DATA SHOWN:
------------------------------------

theorem test_dir_upper_and_jump :
    decodeDir specDefaults 0x0000000000012345_00000220#96 = .ok (.lui 2 74565) ∧
    decodeDir specDefaults 0x0000000000000001_00000121#96 = .ok (.auipc 1 1) ∧
    decodeDir specDefaults 0xFFFFFFFFFFFFFFFC_00000128#96 = .ok (.jal 1 (-4)) ∧
    decodeDir specDefaults 0x0000000000000000_00010029#96 = .ok (.jalr 0 1 0) := by decide

theorem test_dir_branch :
    decodeDir specDefaults 0x0000000000000003_02010030#96 = .ok (.beq 1 2 3) ∧
    decodeDir specDefaults 0xFFFFFFFFFFFFFFFE_00010031#96 = .ok (.bne 1 0 (-2)) ∧
    decodeDir specDefaults 0x0000000000000002_0B0A0032#96 = .ok (.blt 10 11 2) ∧
    decodeDir specDefaults 0x0000000000000002_02010033#96 = .ok (.bge 1 2 2) ∧
    decodeDir specDefaults 0x0000000000000002_02010034#96 = .ok (.bltu 1 2 2) ∧
    decodeDir specDefaults 0x0000000000000002_00010035#96 = .ok (.bgeu 1 0 2) := by decide

theorem test_dir_load :
    decodeDir specDefaults 0x0000000000000001_00010840#96 = .ok (.lw 8 1 1) ∧
    decodeDir specDefaults 0x0000000000000002_00010441#96 = .ok (.lh 4 1 2) ∧
    decodeDir specDefaults 0x0000000000000004_00010642#96 = .ok (.lb 6 1 4) ∧
    decodeDir specDefaults 0x0000000000000020_00000343#96 = .ok (.lwu 3 0 32) ∧
    decodeDir specDefaults 0x0000000000000030_00000344#96 = .ok (.lhu 3 0 48) ∧
    decodeDir specDefaults 0x0000000000000004_00010745#96 = .ok (.lbu 7 1 4) := by decide

theorem test_dir_store :
    decodeDir specDefaults 0xFFFFFFFFFFFFFFF8_05020048#96 = .ok (.sw 5 2 (-8)) ∧
    decodeDir specDefaults 0x0000000000000000_02010049#96 = .ok (.sh 2 1 0) ∧
    decodeDir specDefaults 0x0000000000000004_0501004A#96 = .ok (.sb 5 1 4) := by decide

theorem test_dir_quantum :
    decodeDir specDefaults 0x0000000000000000_00000350#96 = .ok (.qinit 3) ∧
    decodeDir specDefaults 0x0000000000000003_00010051#96 = .ok (.qapply 0 1 3) ∧
    decodeDir specDefaults 0x0000000000000000_00010552#96 = .ok (.qmeasure 5 1) ∧
    decodeDir specDefaults 0x0000000000000000_02010353#96 = .ok (.qentangle 3 1 2) := by decide

/-- R113: a reserved id. R114: an index of 32; a field that the format does not set; an immediate of 2^31. -/
theorem test_dir_rejected :
    decodeDir specDefaults 0x0000000000000000_02010300#96 = .error (.reservedOpcode 0x00) ∧
    decodeDir specDefaults 0x0000000000000000_02010354#96 = .error (.reservedOpcode 0x54) ∧
    decodeDir specDefaults 0x0000000000000000_20010301#96 = .error .illFormed ∧
    decodeDir specDefaults 0x0000000000000001_02010301#96 = .error .illFormed ∧
    decodeDir specDefaults 0x0000000080000000_00000110#96 = .error .illFormed := by decide

/-- V-P-23: with 128 registers x127 is a register. -/
theorem test_dir_128_registers :
    decodeDir { specDefaults with nreg := 128 } 0x0000000000000000_02017F01#96 = .ok (.add 127 1 2) := by decide

/-! ### Lines (95_test_vectors.md V-D) -/

/-- V-D-3, V-D-6, V-D-17, V-D-19. -/
theorem test_line_accepted :
    decodeLine specDefaults "  add   x3 ,x1,  x2  ".toList = .instr (.add 3 1 2) ∧
    decodeLine specDefaults "sw x5, -8(x2)".toList = .instr (.sw 5 2 (-8)) ∧
    decodeLine specDefaults "add x01, x2, x3".toList = .instr (.add 1 2 3) ∧
    decodeLine specDefaults "addi x1, x0, -0".toList = .instr (.addi 1 0 0) := by decide

/-- V-D-20, V-D-27, V-D-36, V-D-39, V-D-40. -/
theorem test_line_unknown_and_register :
    decodeLine specDefaults "ADD x1, x2, x3".toList = .error (.unknownOpcode "ADD".toList) ∧
    decodeLine specDefaults "loop:".toList = .error (.unknownOpcode "loop:".toList) ∧
    decodeLine specDefaults "add x32, x0, x0".toList = .error (.registerOutOfRange "x32".toList) ∧
    decodeLine specDefaults "sw x1, 4(x40)".toList = .error (.registerOutOfRange "x40".toList) ∧
    decodeLine specDefaults "add x99, x1, y".toList = .error (.registerOutOfRange "x99".toList) := by decide

/-- V-D-29, V-D-32, V-D-34, V-D-41, V-D-42, V-D-43, V-D-44. -/
theorem test_line_parse_errors :
    decodeLine specDefaults "add x1, x2".toList = .error (.parseError (.operandCount 3)) ∧
    decodeLine specDefaults "addi x1, x0, 0x10".toList = .error (.parseError (.badImmediate "0x10".toList)) ∧
    decodeLine specDefaults "addi x1, x0, 2147483648".toList = .error (.parseError (.immediateOutOfRange 2147483648)) ∧
    decodeLine specDefaults "add x1,, x2, x3".toList = .error (.parseError .emptyField) ∧
    decodeLine specDefaults "add x1, x2, x3,".toList = .error (.parseError .emptyField) ∧
    decodeLine specDefaults "lw x1, (x2)".toList = .error (.parseError (.badMemoryOperand "(x2)".toList)) ∧
    decodeLine specDefaults "lw x1, 0( x2 )".toList = .error (.parseError (.operandCount 2)) := by decide

/-- V-D-47, V-D-48, V-D-49, V-D-50, V-D-51. -/
theorem test_line_comments :
    decodeLine specDefaults "add x1, x2, x3 # c".toList = .error (.parseError (.operandCount 3)) ∧
    decodeLine specDefaults "# comment".toList = .ignored ∧
    decodeLine specDefaults "   ".toList = .ignored ∧
    decodeLine specDefaults "  # indented".toList = .error (.parseError .indentedComment) ∧
    decodeLine specDefaults [] = .ignored := by decide

/-- R118: the printed text. -/
theorem test_print :
    printInstr (.sw 5 2 (-8)) = "sw x5, -8(x2)".toList ∧ printInstr (.qinit 31) = "qinit x31".toList ∧
    printInstr (.addi 1 0 2147483647) = "addi x1, x0, 2147483647".toList := by decide

/-! ### R-type (V-R) -/

/-- V-R-2, V-R-3. -/
theorem test_add :
    leads (.add 3 1 2) (plain [(1, 0xFFFFFFFFFFFFFFFF), (2, 1), (3, 9)]) (fun t => t.readReg 3 == 0 && t.pc == 1) = true ∧
    leads (.add 0 1 2) (plain [(1, 42), (2, 58)]) (fun t => t.regs == regsWith [(1, 42), (2, 58)] && t.pc == 1) = true := by
  decide

/-- V-R-5, V-R-7. -/
theorem test_sub :
    leads (.sub 3 1 2) (plain [(1, 5), (2, 7)]) (fun t => t.readReg 3 == 0xFFFFFFFFFFFFFFFE) = true ∧
    leads (.sub 3 1 2) (plain [(1, 0x8000000000000000), (2, 1)]) (fun t => t.readReg 3 == 0x7FFFFFFFFFFFFFFF) = true := by
  decide

/-- V-R-8, V-R-9, V-R-10. -/
theorem test_and_or_xor :
    leads (.and 3 1 2) (plain [(1, 0xF0F0), (2, 0xFF00)]) (fun t => t.readReg 3 == 0xF000) = true ∧
    leads (.or 3 1 2) (plain [(1, 0xF0F0), (2, 0xFF00)]) (fun t => t.readReg 3 == 0xFFF0) = true ∧
    leads (.xor 3 1 2) (plain [(1, 0xF0F0), (2, 0xFF00)]) (fun t => t.readReg 3 == 0x0FF0) = true := by decide

/-- V-R-13, V-R-16, V-R-18. -/
theorem test_shifts :
    leads (.sll 3 1 2) (plain [(1, 0xFF), (2, 60)]) (fun t => t.readReg 3 == 0xF000000000000000) = true ∧
    leads (.srl 3 1 2) (plain [(1, 0x8000000000000000), (2, 63)]) (fun t => t.readReg 3 == 1) = true ∧
    leads (.sra 3 1 2) (plain [(1, 0xFFFFFFFFFFFFFFF0), (2, 4)]) (fun t => t.readReg 3 == 0xFFFFFFFFFFFFFFFF) = true := by
  decide

/-- V-R-14, V-R-21: an oversize amount under the spec's default `refuse`. -/
theorem test_shifts_oversize_refused :
    faults (.sll 3 1 2) (plain [(1, 1), (2, 64)]) (.unmodelled .shiftAmount 0) = true ∧
    faults (.sra 3 1 2) (plain [(1, 1), (2, 0xFFFFFFFFFFFFFFFF)]) (.unmodelled .shiftAmount 0) = true := by decide

/-- V-P-1, V-P-2, V-P-3: `mask6`. -/
theorem test_shifts_mask6 :
    leads (.sll 3 1 2) (start { specDefaults with shiftOversize := .mask6 } 0 100 [(1, 1), (2, 64)] [])
      (fun t => t.readReg 3 == 1) = true ∧
    leads (.srl 3 1 2) (start { specDefaults with shiftOversize := .mask6 } 0 100 [(1, 0xFFFFFFFFFFFFFFFF), (2, 65)] [])
      (fun t => t.readReg 3 == 0x7FFFFFFFFFFFFFFF) = true ∧
    leads (.sra 3 1 2) (start { specDefaults with shiftOversize := .mask6 } 0 100 [(1, 0x8000000000000000), (2, 100)] [])
      (fun t => t.readReg 3 == 0xFFFFFFFFF8000000) = true := by decide

/-- V-R-22, V-R-26. -/
theorem test_set_if_less :
    leads (.slt 3 1 2) (plain [(1, 0xFFFFFFFFFFFFFFFF), (2, 1)]) (fun t => t.readReg 3 == 1) = true ∧
    leads (.sltu 3 1 2) (plain [(1, 0xFFFFFFFFFFFFFFFF), (2, 1), (3, 9)]) (fun t => t.readReg 3 == 0) = true := by decide

/-! ### I-type (V-I) -/

/-- V-I-3, V-I-5. -/
theorem test_addi :
    leads (.addi 1 2 1) (plain [(1, 9), (2, 0xFFFFFFFFFFFFFFFF)]) (fun t => t.readReg 1 == 0) = true ∧
    leads (.addi 1 0 (-2147483648)) (plain []) (fun t => t.readReg 1 == 0xFFFFFFFF80000000) = true := by decide

/-- V-I-7, V-I-11, V-I-12. -/
theorem test_shift_immediate :
    leads (.slli 1 2 63) (plain [(2, 3)]) (fun t => t.readReg 1 == 0x8000000000000000) = true ∧
    leads (.srli 1 2 63) (plain [(2, 0xFFFFFFFFFFFFFFFF)]) (fun t => t.readReg 1 == 1) = true ∧
    leads (.srai 1 2 4) (plain [(2, 0xFFFFFFFFFFFFFF00)]) (fun t => t.readReg 1 == 0xFFFFFFFFFFFFFFF0) = true := by decide

/-- V-I-8, V-I-9, V-P-5, V-P-12, V-P-13: amounts outside [0, 63]. -/
theorem test_shift_immediate_outside :
    faults (.slli 1 2 64) (plain [(2, 3)]) (.unmodelled .shiftAmount 0) = true ∧
    faults (.slli 1 2 (-1)) (plain [(2, 3)]) (.unmodelled .shiftAmount 0) = true ∧
    leads (.slli 1 2 (-1)) (start { specDefaults with shiftOversize := .mask6 } 0 100 [(2, 3)] [])
      (fun t => t.readReg 1 == 0x8000000000000000) = true ∧
    faults (.slli 1 2 (-1)) (start { specDefaults with shiftOversize := .goSaturate } 0 100 [(2, 3)] [])
      (.unmodelled .negativeShift 0) = true ∧
    leads (.slli 1 2 64) (start { specDefaults with shiftOversize := .goSaturate } 0 100 [(1, 9), (2, 3)] [])
      (fun t => t.readReg 1 == 0) = true := by decide

/-- V-I-17, V-I-19, V-I-20. -/
theorem test_logic_immediate :
    leads (.andi 1 2 (-256)) (plain [(2, 0x12345678)]) (fun t => t.readReg 1 == 0x12345600) = true ∧
    leads (.ori 1 2 (-2048)) (plain [(2, 7)]) (fun t => t.readReg 1 == 0xFFFFFFFFFFFFF807) = true ∧
    leads (.xori 1 0 (-1)) (plain []) (fun t => t.readReg 1 == 0xFFFFFFFFFFFFFFFF) = true := by decide

/-- V-I-22, V-I-25, V-I-26. -/
theorem test_set_if_less_immediate :
    leads (.slti 1 2 (-4)) (plain [(2, 0xFFFFFFFFFFFFFFFB)]) (fun t => t.readReg 1 == 1) = true ∧
    leads (.sltiu 1 2 (-1)) (plain [(2, 5)]) (fun t => t.readReg 1 == 1) = true ∧
    leads (.sltiu 1 2 (-1)) (plain [(1, 9), (2, 0xFFFFFFFFFFFFFFFF)]) (fun t => t.readReg 1 == 0) = true := by decide

/-! ### U-type (V-U) -/

/-- V-U-4, V-U-5, V-P-15. -/
theorem test_lui :
    leads (.lui 1 (-524288)) (plain []) (fun t => t.readReg 1 == 0xFFFFFFFF80000000) = true ∧
    faults (.lui 1 524288) (plain []) (.unmodelled .uImmRange 0) = true ∧
    leads (.lui 1 (-524289)) (start { specDefaults with uImmMode := .wide64 } 0 100 [] [])
      (fun t => t.readReg 1 == 0xFFFFFFFF7FFFF000) = true := by decide

/-- V-U-6, V-P-16. -/
theorem test_auipc :
    leads (.auipc 1 1) (start specDefaults 3 100 [] []) (fun t => t.readReg 1 == 0x1003 && t.pc == 4) = true ∧
    leads (.auipc 1 524288) (start { specDefaults with uImmMode := .wide64 } 2 100 [] [])
      (fun t => t.readReg 1 == 0x80000002) = true := by decide

/-! ### Jumps and branches (V-C) -/

/-- V-C-1, V-C-3 (the run ends at len), V-C-5, V-P-18. -/
theorem test_jal :
    leads (.jal 1 3) (start specDefaults 2 10 [] []) (fun t => t.readReg 1 == 3 && t.pc == 5 && t.status == .running) = true ∧
    leads (.jal 1 8) (start specDefaults 2 10 [] []) (fun t => t.readReg 1 == 3 && t.pc == 10 && t.status == .halted) = true ∧
    leads (.jal 1 (-3)) (start specDefaults 2 10 [] [])
      (fun t => t.readReg 1 == 0 && t.pc == 2 && failed t (.pcOutOfRange (-1))) = true ∧
    leads (.jal 1 (-3)) (start { specDefaults with jumpPastEnd := .halt } 2 10 [] [])
      (fun t => t.readReg 1 == 3 && t.pc == 2 && t.status == .halted) = true := by decide

/-- V-C-7, V-C-10, V-C-12, V-P-21, V-P-22. -/
theorem test_jalr :
    leads (.jalr 1 5 2) (start specDefaults 1 10 [(5, 7)] []) (fun t => t.readReg 1 == 2 && t.pc == 9) = true ∧
    leads (.jalr 1 5 (-1)) (start specDefaults 1 10 [] [])
      (fun t => t.readReg 1 == 0 && failed t (.pcOutOfRange 18446744073709551615)) = true ∧
    faults (.jalr 1 1 0) (start specDefaults 1 10 [(1, 4)] []) (.unmodelled .jalrLinkOrder 1) = true ∧
    leads (.jalr 1 1 0) (start { specDefaults with jalrLinkOrder := .oldRs1 } 1 10 [(1, 4)] [])
      (fun t => t.readReg 1 == 2 && t.pc == 4) = true ∧
    leads (.jalr 1 1 0) (start { specDefaults with jalrLinkOrder := .newRs1 } 1 10 [(1, 4)] [])
      (fun t => t.readReg 1 == 2 && t.pc == 2) = true := by decide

------------------------------------

HOW TO COMPLETE THIS TASK:
Retype the entries exactly from the first line, stopping after the line with "decodeDir specDefaults 0x0000000000000001_00000121#96".

WRITTEN SOLUTION:
theorem test_dir_upper_and_jump :
    decodeDir specDefaults 0x0000000000012345_00000220#96 = .ok (.lui 2 74565) ∧
    decodeDir specDefaults 0x0000000000000001_00000121#96 = .ok (.auipc 1 1) ∧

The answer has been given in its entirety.